20. The method of claim 15, wherein the preparation further comprises from 1% to 5% by weight of one or more cosurfactants.

21. The method of claim 15, wherein the composition further comprises at least one of a UVA filter substance and a UVB filter substance.

22. A method for the cosmetic treatment of skin, wherein the method comprises (a) topically applying to skin a composition which comprises an active complex of panthenol, glycerol and citrate, a mass ratio of panthenol to citrate anion being from 25:1 to 5:1, the composition having a pH value of from 4.6 to 5.4 and an SCTE (Stratum Corneum Tryptic Enzyme) value of from 120 to 170; (b) cleansing the skin with a preparation which comprises as surfactants from 5% to 15% by weight of at least one of lauryl ether sulfate and myreth ether sulfate, from 2% to 8% by weight of cocoamidopropylbetaine and from 1% to 5% by weight of one or more cosurfactants.

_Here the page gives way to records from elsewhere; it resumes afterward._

-- ==== Sys2Proof/Machine/GridFig.lean ====
section
/-! DEFINITION. The grid figure (chapters 2 and 3): what one sample measures and computes, the mode logic with its
commands, and the exports. -/

namespace Sys2Proof.Machine

/-! Vectors and angles. -/

/-- Sum of two vectors. -/
def vAdd (a b : Int × Int) : Int × Int := (a.1 + b.1, a.2 + b.2)

/-- Difference of two vectors. -/
def vSub (a b : Int × Int) : Int × Int := (a.1 - b.1, a.2 - b.2)

/-- A vector times a quantity. -/
def vScale (k : Int) (a : Int × Int) : Int × Int := (qMul k a.1, qMul k a.2)

/-- A vector clipped to a length without rotation, and whether it was clipped (R54, R60). -/
def vClip (a : Int × Int) (lim : Int) : (Int × Int) × Bool :=
  let m := qLen a
  if m ≤ lim then (a, false) else (vScale (qDiv (max 0 lim) m) a, true)

/-- Cosine and sine of an angle, in units of 2^-256. -/
def angCosSin (a : Word) : Int × Int := cosSinTurn a.toNat (2 ^ 32)

/-- A vector turned by an angle. -/
def turn (a : Word) (v : Int × Int) : Int × Int :=
  let (c, s) := angCosSin a
  (Config.round (v.1 * c - v.2 * s) (2 ^ fixBits), Config.round (v.1 * s + v.2 * c) (2 ^ fixBits))

/-- A number of turns, as a fraction, added to an angle: nearest step of 2^-32 turn. -/
def addTurns (a : Word) (n : Int) (d : Nat) : Word := a + wordOfInt (roundInt (n * 2 ^ 32) d)

/-- The angle of a vector, to the nearest step of 2^-32 turn; 0 for the origin (R152). -/
def angleOf (v : Int × Int) : Word :=
  if v.1 = 0 && v.2 = 0 then 0 else
  let q : Int := angleQuarter v.1.natAbs v.2.natAbs
  let r : Int := if v.1 < 0 then (if v.2 < 0 then (piFix : Int) + q else (piFix : Int) - q)
    else (if v.2 < 0 then (2 * piFix : Nat) - q else q)
  wordOfInt (roundInt (r * 2 ^ 32) (2 * piFix))

/-- 1/√3 and √3/2, in units of 2^-256. -/
def invSqrt3 : Int := isqrt (2 ^ 512 / 3)

/-- √3/2, in units of 2^-256. -/
def halfSqrt3 : Int := isqrt (3 * 2 ^ 510)

/-- αβ components of three phase quantities (step 1). -/
def clarke (a b c : Int) : Int × Int :=
  (Config.round (2 * a - b - c) 3, Config.round ((b - c) * invSqrt3) (2 ^ fixBits))

/-- Positive and negative sequence of a vector against the vector a quarter period before (R156). -/
def seqSplit (v old : Int × Int) : (Int × Int) × (Int × Int) :=
  let h : Int → Int := fun x => Config.round x 2
  ((h (v.1 - old.2), h (v.2 + old.1)), (h (v.1 + old.2), h (v.2 - old.1)))

/-! Parameters and inputs. -/

/-- Whether a group has a grid figure image in force with every required port (R45, R75). -/
def Part.gridRuns (p : Part) (g : Grp) : Bool :=
  let src := fun k => p.fld (Reg.CLE_IPSRC g.ix k) 0 12 ≠ 0
  (p.cg g).loaded && (p.cg g).isGrid && (List.range 13).all src && [14, 15, 16].all src
    && (bits (sGet (fun _ => 0) (p.cg g).pfile 0) 12 2 ≠ 1 || src 13)

/-- Parameter word `n` of the present sample (R66, R107). -/
def Part.gw (p : Part) (g : Grp) (n : Nat) : Word := sGet (fun _ => 0) (p.cg g).pfile n

/-- Parameter word `n` as a quantity. -/
def Part.gq (p : Part) (g : Grp) (n : Nat) : Int := ofFp (p.gw g n)

/-- f_b in hertz (Table 2.6). -/
def Part.gridHz (p : Part) (g : Grp) : Nat := if bitAt (p.gw g 0) 11 then 60 else 50

/-- Ts in seconds, as a fraction. -/
def Part.tsSec (p : Part) (g : Grp) : Int × Nat := ((p.tsUnits g).1, (p.tsUnits g).2 * sec 1)

/-- kθ: turns advanced in a sample per pu of frequency, as a fraction. -/
def Part.kth (p : Part) (g : Grp) : Int × Nat := (p.gridHz g * (p.tsSec g).1, (p.tsSec g).2)

/-- Whether `n` fundamental periods have passed since an instant. -/
def Part.periodsSince (p : Part) (g : Grp) (n : Nat) (t : Instant) : Bool :=
  n * sec 1 ≤ (((p.cg g).t0 : Int) - t).toNat * p.gridHz g

/-- Input port `k` of the present sample as a quantity. -/
def Part.gip (p : Part) (g : Grp) (k : Nat) : Int := ofFp (sGet (fun _ => 0) (p.cg g).ip k)

/-- Replace the grid figure's state. -/
def Part.setGrid (p : Part) (g : Grp) (x : GridState) : Part := p.onCg g (fun c => { c with grid := x })

/-- The next output of a first-order filter of the time constant in word `n`. -/
def Part.gridLag (p : Part) (g : Grp) (y x : Int) (n : Nat) : Int :=
  let (a, b) := p.tsSec g
  Config.lag y x (a * 2 ^ 149) (b * fpScaled (p.gw g n))

/-- An angle after one sample at a frequency. -/
def Part.gridAdvance (p : Part) (g : Grp) (th : Word) (w : Int) : Word :=
  let (kn, kd) := p.kth g
  addTurns th (kn * w) (kd * pu.toNat)

/-- Samples of a quarter period: round(1 / (4·f_b·Ts)), 2 to 1023. -/
def Part.quarter (p : Part) (g : Grp) : Nat :=
  let (n, d) := p.kth g
  (clampInt 2 1023 (roundInt d (4 * n).toNat)).toNat

/-! Measurement (steps 1 to 4) and the profile. -/

/-- An estimator's sample: sequence components against the vector a quarter period before, and the angle and frequency
of the positive sequence, measured or held (R62). -/
def Part.estimate (p : Part) (g : Grp) (e : GridEst) (v : Int × Int) (vHold : Int) :
    GridEst × (Int × Int) × (Int × Int) :=
  let (v1, v2) := seqSplit v (e.hist.getD (p.quarter g - 1) (0, 0))
  let hist := (v :: e.hist).take 1023
  let (kn, kd) := p.kth g
  let e := if qLen v1 < vHold then { e with th := p.gridAdvance g e.th e.w, hold := true, hist := hist }
    else
      let fd := p.gridHz g * fpScaled (p.gw g 20)
      let th := addTurns (angleOf v1) (fd * e.w) (2 ^ 149 * pu.toNat)
      let w := p.gridLag g e.w (Config.round (angleDiffInt th e.th * kd * pu) (2 ^ 32 * kn.toNat)) 16
      { th := th, w := w, hold := false, hist := hist }
  (e, v1, v2)

/-- The fault words of R64 as they stand: words 7, 11, 12, 13, 14 and 15. -/
def Part.faultNow (p : Part) (g : Grp) : List Word := [7, 11, 12, 13, 14, 15].map (p.gw g)

/-- Word 48 + `n` of the profile in force (R86). -/
def gridProf (x : GridState) (n : Nat) : Word := x.profile.getD n 0

/-- The points of a curve in force, as voltage and time words: overvoltage or undervoltage (R87). -/
def gridCurve (x : GridState) (above : Bool) : List (Word × Word) :=
  let nuv := bits (gridProf x 0) 0 5
  let ks := if above then (List.range (bits (gridProf x 0) 8 5)).map (· + nuv) else List.range nuv
  ks.map (fun k => (gridProf x (1 + 2 * k), gridProf x (2 + 2 * k)))

/-- A time after an inception in units of 2^-149 s. -/
def tauUnits (t : Nat) : Int := t * 2 ^ 149 / sec 1

/-- The boundary voltage of a curve at a time (R87). -/
def boundary (tau : Int) : List (Word × Word) → Int
  | [] => 0
  | [(v, _)] => ofFp v
  | (v0, t0) :: (v1, t1) :: l =>
    if fpScaled t1 ≤ tau then boundary tau ((v1, t1) :: l)
    else
      let dt := fpScaled t1 - fpScaled t0
      Config.round (ofFp v0 * dt + (ofFp v1 - ofFp v0) * (tau - fpScaled t0)) dt.toNat

/-- The last voltage of a curve; none of an empty one. -/
def lastVoltage (l : List (Word × Word)) : Option Int := l.getLast?.map (fun e => ofFp e.1)

/-- One sample of a curve's episode (R95). -/
def episodeStep (above : Bool) (curve : List (Word × Word)) (v : Int) (t : Instant) (e : Option GridEpisode) :
    Option GridEpisode :=
  match lastVoltage curve with
  | none => none
  | some last =>
    let past : Int → Bool := fun b => if above then b < v else v < b
    match e, past last with
    | none, false => none
    | none, true => some { start := t, beyond := if past (boundary 0 curve) then some t else none }
    | some e, out =>
      some { e with
        beyond := if past (boundary (tauUnits (t - e.start)) curve) then some (e.beyond.getD t) else none,
        inside := if out then none else some (e.inside.getD t) }

/-- The modes in which the bridge switches (Table 3.2). -/
def gridSwitches (m : Nat) : Bool := 3 ≤ m && m ≤ 7

/-- The modes in which the profile and the voltage arm of the trigger act (R84, R95). -/
def gridProfile (m : Nat) : Bool := 5 ≤ m && m ≤ 7

/-- A setpoint clamped (R46). -/
def clampSet (p : Part) (g : Grp) (k : Nat) (lo hi : Int) : Int × Bool :=
  let x := ofFp (p.reg (Reg.RAMP_OUT (4 * g.ix + k)))
  let y := clampInt lo hi x
  (y, x ≠ y)

/-- What a sample of the grid figure measures at its tick. -/
def Part.gridMeasure (p : Part) (g : Grp) : Part :=
  if !p.gridRuns g then p
  else
    let x := (p.cg g).grid
    let t := (p.cg g).t0
    let x := { x with acted := false }
    let x := if x.xtr || x.winAt.isSome then x else { x with faultWords := p.faultNow g }
    let x := if x.uv.isSome || x.ov.isSome then x
      else { x with profile := (List.range 33).map (fun n => p.gw g (48 + n)) }
    let vHold := ofFp (x.faultWords.getD 5 0)
    let vec := fun k => clarke (p.gip g k) (p.gip g (k + 1)) (p.gip g (k + 2))
    let npc := bits (p.gw g 0) 12 2 = 1
    let (te, v1, v2) := p.estimate g x.term (vec 9) vHold
    let (be, b1, _) := p.estimate g x.bus (vec 14) vHold
    let (ue, u1, _) := p.estimate g x.main (vec 17) vHold
    let ig := vec 6
    let (i1, i2) := seqSplit ig (x.curHist.getD (p.quarter g - 1) (0, 0))
    let lo := if npc then p.gip g 13 else 0
    let (ps, c0) := clampSet p g 0 (-(6 * pu / 5)) (6 * pu / 5)
    let (qs, c1) := clampSet p g 1 (-(6 * pu / 5)) (6 * pu / 5)
    let (vs, c2) := clampSet p g 2 0 (6 * pu / 5)
    let (ws, c3) := clampSet p g 3 (19 * pu / 20) (21 * pu / 20)
    let m : GridMeas :=
      { ic := vec 0, vc := vec 3, ig := ig, v1 := v1, v2 := v2, i1 := i1, i2 := i2, vt := vec 9, v1m := qLen v1,
        vb := qLen b1, vu := qLen u1, vdc := p.gip g 12 + lo, vnp := if npc then p.gip g 12 - lo else 0,
        pe := qMul v1.1 i1.1 + qMul v1.2 i1.2, qe := qMul v1.2 i1.1 - qMul v1.1 i1.2,
        pset := ps, qset := qs, vset := vs, wset := ws, clamped := c0 || c1 || c2 || c3 }
    let on := gridProfile x.mode
    let x := { x with
      term := te, bus := be, main := ue, curHist := (ig :: x.curHist).take 1023, meas := m,
      uv := if on then episodeStep false (gridCurve x false) m.v1m t x.uv else none,
      ov := if on then episodeStep true (gridCurve x true) m.v1m t x.ov else none }
    p.setGrid g x

/-! The law of one sample (steps 5 to 13). -/

/-- The rotor's next frequency and angle: SWING, then the angle guard (R48, R49, R63); its droop and damping bring two
forming units together (R93). -/
def Part.gridRotor (p : Part) (g : Grp) (x : GridState) : GridState :=
  let m := x.meas
  let (tn, td) := p.tsSec g
  let acc := m.pset - m.pe + qDiv (m.wset - x.w) (p.gq g 3) - qMul (p.gq g 2) (x.w - x.term.w)
  let wu := x.w + Config.round (acc * tn * 2 ^ 149) (td * (2 * fpScaled (p.gw g 1)).toNat)
  let (kn, kd) := p.kth g
  let tp := p.gridAdvance g x.term.th x.term.w
  let d0 := angleDiffInt x.th x.term.th
  let du := angleDiffInt (p.gridAdvance g x.th wu) tp
  let thMax : Int := (x.faultWords.getD 3 0).toNat
  let x := if thMax < du.natAbs then
      let s : Int := if du < 0 then -1 else 1
      let pull := roundInt (fpScaled (x.faultWords.getD 4 0) * kn * 2 ^ 32) (kd * 2 ^ 149)
      let move := max (thMax - s * d0) (-pull)
      { x with w := x.term.w + Config.round (s * move * kd * pu) (2 ^ 32 * kn.toNat), guarded := true }
    else { x with w := wu, guarded := false }
  { x with th := p.gridAdvance g x.th x.w }

/-- The voltage that R50 starts from: V_set, and in FORM the ramp E_r of R94, from zero in each unit that forms (R93). -/
def Part.gridVoltage (p : Part) (g : Grp) (x : GridState) : Int :=
  let v := x.meas.vset
  if x.mode ≠ 3 then v
  else
    let low := pu / 20
    let tau := tauUnits ((p.cg g).t0 - x.rampAt)
    let ramp := if fpScaled x.tbs ≤ tau then v else Config.round (v * tau) (fpScaled x.tbs).toNat
    if x.premag then low else if bitAt (p.gw g 0) 7 then max low ramp else ramp

/-- The internal voltage magnitude E (R50). -/
def Part.gridE (p : Part) (g : Grp) (x : GridState) : Int := p.gridVoltage g x + qMul (p.gq g 4) (x.meas.qset - x.qf)

/-- Both axes of the resonant term `key` of order `h` and gain word `n` (R52, R53), as the pair of integrators of Table 5.5,
which fixes the discrete form (DEDUCED, log entry 62): x1 += 2·K·Ts·e − h·ω·ω_b·Ts·x2, x2 += h·ω·ω_b·Ts·x1, output x1; a
held term keeps its state. -/
def Part.resonant (p : Part) (g : Grp) (x : GridState) (key n h : Nat) (held : Bool) (e : Int × Int) : GridState × (Int × Int) :=
  let (tn, td) := p.tsSec g
  let (kn, kd) := p.kth g
  let z : Nat → Int × Int := fun _ => (0, 0)
  -- h·ω·ω_b·Ts times a state, in radians
  let turn : Int → Int := fun v => Config.round (h * x.w * kn * (2 * piFix : Nat) * v) (kd * pu.toNat * 2 ^ fixBits)
  let next : Int × Int → Int → Int × Int := fun s e =>
    if held then s
    else
      let x1 := s.1 + Config.round (2 * fpScaled (p.gw g n) * tn * e) (2 ^ 149 * td) - turn s.2
      (x1, s.2 + turn x1)
  let a := next (sGet z x.reson key) e.1
  let b := next (sGet z x.reson (key + 1)) e.2
  ({ x with reson := sSet z (sSet z x.reson key a) (key + 1) b }, (a.1, b.1))

/-- A value through the BIQ sections of the image that filter it in an axis (R128), with the coefficients of the bank in
force and its fade (R126): `use` names what they extract, 0 the notches and h the component of order h. -/
def Part.gridBiq (p : Part) (g : Grp) (x : GridState) (use axis : Nat) (u : Int) : GridState × Int :=
  let z : Nat → Word × Word := fun _ => (0, 0)
  let lane := p.lane ((p.members g).headD 0)
  let ctx := p.vctx g
  let one : GridState × Word → Nat → GridState × Word := fun (x, v) k =>
    let key := 128 * use + 64 * axis + k % 64
    let s := sGet z x.biq key
    let c := fun i => ctx.coef lane (5 * (k % 64) + i)
    let (y, s1, s2) := fpBiquad (c 0) (c 1) (c 2) (c 3) (c 4) s.1 s.2 v
    ({ x with biq := sSet z x.biq key (s1, s2) }, y)
  match Config.gridSections (p.figId g) use axis with
  | [] => (x, u)
  | ks =>
    let (x, y) := ks.foldl one (x, toFp u)
    (x, ofFp y)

23. The method of claim 22, wherein a mass ratio of panthenol to glycerol in the composition is from 1:1 to 1:4.

24. The method of claim 22, wherein a mass ratio of citrate anion to glycerol in the composition is from 60:1 to 10:1.

25. The method of claim 23, wherein a mass ratio of citrate anion to glycerol in the composition is from 60:1 to 10:1.

26. The method of claim 22, wherein the composition further comprises at least one of a UVA filter substance and a UVB filter substance.

27. The method of claim 26, wherein the composition comprises from 0.5% to 10% by weight of the at least one of a UVA filter substance and a UVB filter substance.